- What you are asked to do -
Using the records below, repeat exactly the lines from the one holding "let rem := sumN (runs.map (·.2))" through the one holding "let xs := p.jobs.filter", both ends included, and no others.

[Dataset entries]
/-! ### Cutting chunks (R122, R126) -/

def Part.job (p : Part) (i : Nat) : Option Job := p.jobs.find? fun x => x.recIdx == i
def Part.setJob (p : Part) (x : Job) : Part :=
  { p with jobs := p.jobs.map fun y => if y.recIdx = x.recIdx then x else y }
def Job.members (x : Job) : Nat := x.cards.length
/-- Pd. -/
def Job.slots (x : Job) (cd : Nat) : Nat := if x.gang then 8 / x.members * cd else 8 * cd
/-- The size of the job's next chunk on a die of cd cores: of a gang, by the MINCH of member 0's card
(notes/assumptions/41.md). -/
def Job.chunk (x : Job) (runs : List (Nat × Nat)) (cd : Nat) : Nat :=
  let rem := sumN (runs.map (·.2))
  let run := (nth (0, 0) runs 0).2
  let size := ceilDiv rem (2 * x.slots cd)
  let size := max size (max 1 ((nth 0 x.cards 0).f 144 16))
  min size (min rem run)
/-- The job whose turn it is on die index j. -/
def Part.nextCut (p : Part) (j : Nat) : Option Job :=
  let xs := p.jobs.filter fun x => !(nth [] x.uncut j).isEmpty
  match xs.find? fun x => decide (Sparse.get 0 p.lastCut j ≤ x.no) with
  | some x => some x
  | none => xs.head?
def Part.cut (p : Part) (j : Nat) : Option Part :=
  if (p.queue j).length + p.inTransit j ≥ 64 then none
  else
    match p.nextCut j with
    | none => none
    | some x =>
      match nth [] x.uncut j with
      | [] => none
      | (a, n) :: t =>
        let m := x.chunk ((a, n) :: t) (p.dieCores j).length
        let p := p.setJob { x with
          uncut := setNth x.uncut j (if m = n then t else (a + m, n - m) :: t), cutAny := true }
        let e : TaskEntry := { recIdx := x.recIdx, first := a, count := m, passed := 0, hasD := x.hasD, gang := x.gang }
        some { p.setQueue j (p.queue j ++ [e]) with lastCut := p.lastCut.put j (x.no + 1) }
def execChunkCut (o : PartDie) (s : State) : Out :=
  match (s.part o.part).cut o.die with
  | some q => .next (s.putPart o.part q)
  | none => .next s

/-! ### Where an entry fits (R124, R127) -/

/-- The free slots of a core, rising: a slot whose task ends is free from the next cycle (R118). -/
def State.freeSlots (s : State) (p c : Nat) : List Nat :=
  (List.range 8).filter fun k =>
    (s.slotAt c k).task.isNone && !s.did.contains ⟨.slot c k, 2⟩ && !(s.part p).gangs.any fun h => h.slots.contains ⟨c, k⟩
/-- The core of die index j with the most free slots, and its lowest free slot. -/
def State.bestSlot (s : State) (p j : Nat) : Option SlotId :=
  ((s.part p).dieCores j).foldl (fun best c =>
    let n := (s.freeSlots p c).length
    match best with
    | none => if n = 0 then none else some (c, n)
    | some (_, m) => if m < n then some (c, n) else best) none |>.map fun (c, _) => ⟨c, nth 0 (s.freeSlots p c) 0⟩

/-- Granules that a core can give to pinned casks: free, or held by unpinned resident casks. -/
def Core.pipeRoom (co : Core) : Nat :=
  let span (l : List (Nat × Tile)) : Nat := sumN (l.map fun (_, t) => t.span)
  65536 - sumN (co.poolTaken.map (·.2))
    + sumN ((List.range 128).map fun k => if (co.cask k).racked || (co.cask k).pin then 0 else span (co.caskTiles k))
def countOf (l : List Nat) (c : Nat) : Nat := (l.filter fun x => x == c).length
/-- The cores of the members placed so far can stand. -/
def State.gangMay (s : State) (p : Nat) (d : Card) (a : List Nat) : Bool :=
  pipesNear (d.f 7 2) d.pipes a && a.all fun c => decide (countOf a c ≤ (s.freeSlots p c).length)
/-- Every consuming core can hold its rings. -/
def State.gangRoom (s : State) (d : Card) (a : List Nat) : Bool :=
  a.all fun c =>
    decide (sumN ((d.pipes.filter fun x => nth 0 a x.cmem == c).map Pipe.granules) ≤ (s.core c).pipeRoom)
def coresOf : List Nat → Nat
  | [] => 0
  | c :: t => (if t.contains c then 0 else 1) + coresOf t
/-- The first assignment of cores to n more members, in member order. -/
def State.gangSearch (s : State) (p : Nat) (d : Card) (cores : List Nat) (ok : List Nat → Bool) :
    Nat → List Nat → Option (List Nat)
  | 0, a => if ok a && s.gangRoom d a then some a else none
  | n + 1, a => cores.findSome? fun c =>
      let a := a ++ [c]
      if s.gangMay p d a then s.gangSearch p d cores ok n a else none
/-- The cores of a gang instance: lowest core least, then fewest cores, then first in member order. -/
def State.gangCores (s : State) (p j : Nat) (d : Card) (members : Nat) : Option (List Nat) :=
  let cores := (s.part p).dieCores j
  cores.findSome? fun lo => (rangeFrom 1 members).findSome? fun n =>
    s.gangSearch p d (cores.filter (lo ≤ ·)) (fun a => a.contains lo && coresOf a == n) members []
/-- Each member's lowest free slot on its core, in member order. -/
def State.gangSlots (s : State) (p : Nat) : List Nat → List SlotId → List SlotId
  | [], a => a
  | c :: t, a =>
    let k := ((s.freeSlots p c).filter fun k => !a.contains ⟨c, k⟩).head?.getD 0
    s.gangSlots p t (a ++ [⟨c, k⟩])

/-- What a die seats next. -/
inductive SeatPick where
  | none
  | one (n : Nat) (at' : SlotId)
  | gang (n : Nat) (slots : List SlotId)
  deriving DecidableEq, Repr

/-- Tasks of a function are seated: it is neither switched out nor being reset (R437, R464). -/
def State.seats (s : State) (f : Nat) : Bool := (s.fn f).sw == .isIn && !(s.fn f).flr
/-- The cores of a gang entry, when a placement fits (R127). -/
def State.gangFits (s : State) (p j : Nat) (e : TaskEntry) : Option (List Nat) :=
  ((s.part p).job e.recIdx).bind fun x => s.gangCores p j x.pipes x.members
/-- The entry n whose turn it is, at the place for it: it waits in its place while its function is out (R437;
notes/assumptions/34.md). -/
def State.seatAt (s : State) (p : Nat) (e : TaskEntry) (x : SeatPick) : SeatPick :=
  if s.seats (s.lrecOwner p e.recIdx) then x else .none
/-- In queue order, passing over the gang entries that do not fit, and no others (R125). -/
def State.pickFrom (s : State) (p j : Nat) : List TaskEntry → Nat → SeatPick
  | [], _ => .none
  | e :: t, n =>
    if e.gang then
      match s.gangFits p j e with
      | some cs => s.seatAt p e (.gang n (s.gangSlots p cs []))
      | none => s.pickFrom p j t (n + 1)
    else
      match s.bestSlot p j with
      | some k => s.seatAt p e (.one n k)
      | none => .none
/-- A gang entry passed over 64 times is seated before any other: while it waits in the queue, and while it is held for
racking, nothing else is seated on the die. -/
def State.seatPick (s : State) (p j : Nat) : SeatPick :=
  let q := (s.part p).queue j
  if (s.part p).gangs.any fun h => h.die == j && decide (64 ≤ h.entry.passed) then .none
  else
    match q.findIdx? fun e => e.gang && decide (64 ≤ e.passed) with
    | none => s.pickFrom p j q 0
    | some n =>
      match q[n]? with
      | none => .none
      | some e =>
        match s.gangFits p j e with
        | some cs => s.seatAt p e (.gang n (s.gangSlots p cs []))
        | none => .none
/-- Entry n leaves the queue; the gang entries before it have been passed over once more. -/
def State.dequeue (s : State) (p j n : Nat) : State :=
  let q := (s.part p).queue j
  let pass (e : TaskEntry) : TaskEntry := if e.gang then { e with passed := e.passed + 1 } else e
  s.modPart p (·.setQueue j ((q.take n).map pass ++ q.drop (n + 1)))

- Answer to this problem -
  let rem := sumN (runs.map (·.2))
  let run := (nth (0, 0) runs 0).2
  let size := ceilDiv rem (2 * x.slots cd)
  let size := max size (max 1 ((nth 0 x.cards 0).f 144 16))
  min size (min rem run)
/-- The job whose turn it is on die index j. -/
def Part.nextCut (p : Part) (j : Nat) : Option Job :=
  let xs := p.jobs.filter fun x => !(nth [] x.uncut j).isEmpty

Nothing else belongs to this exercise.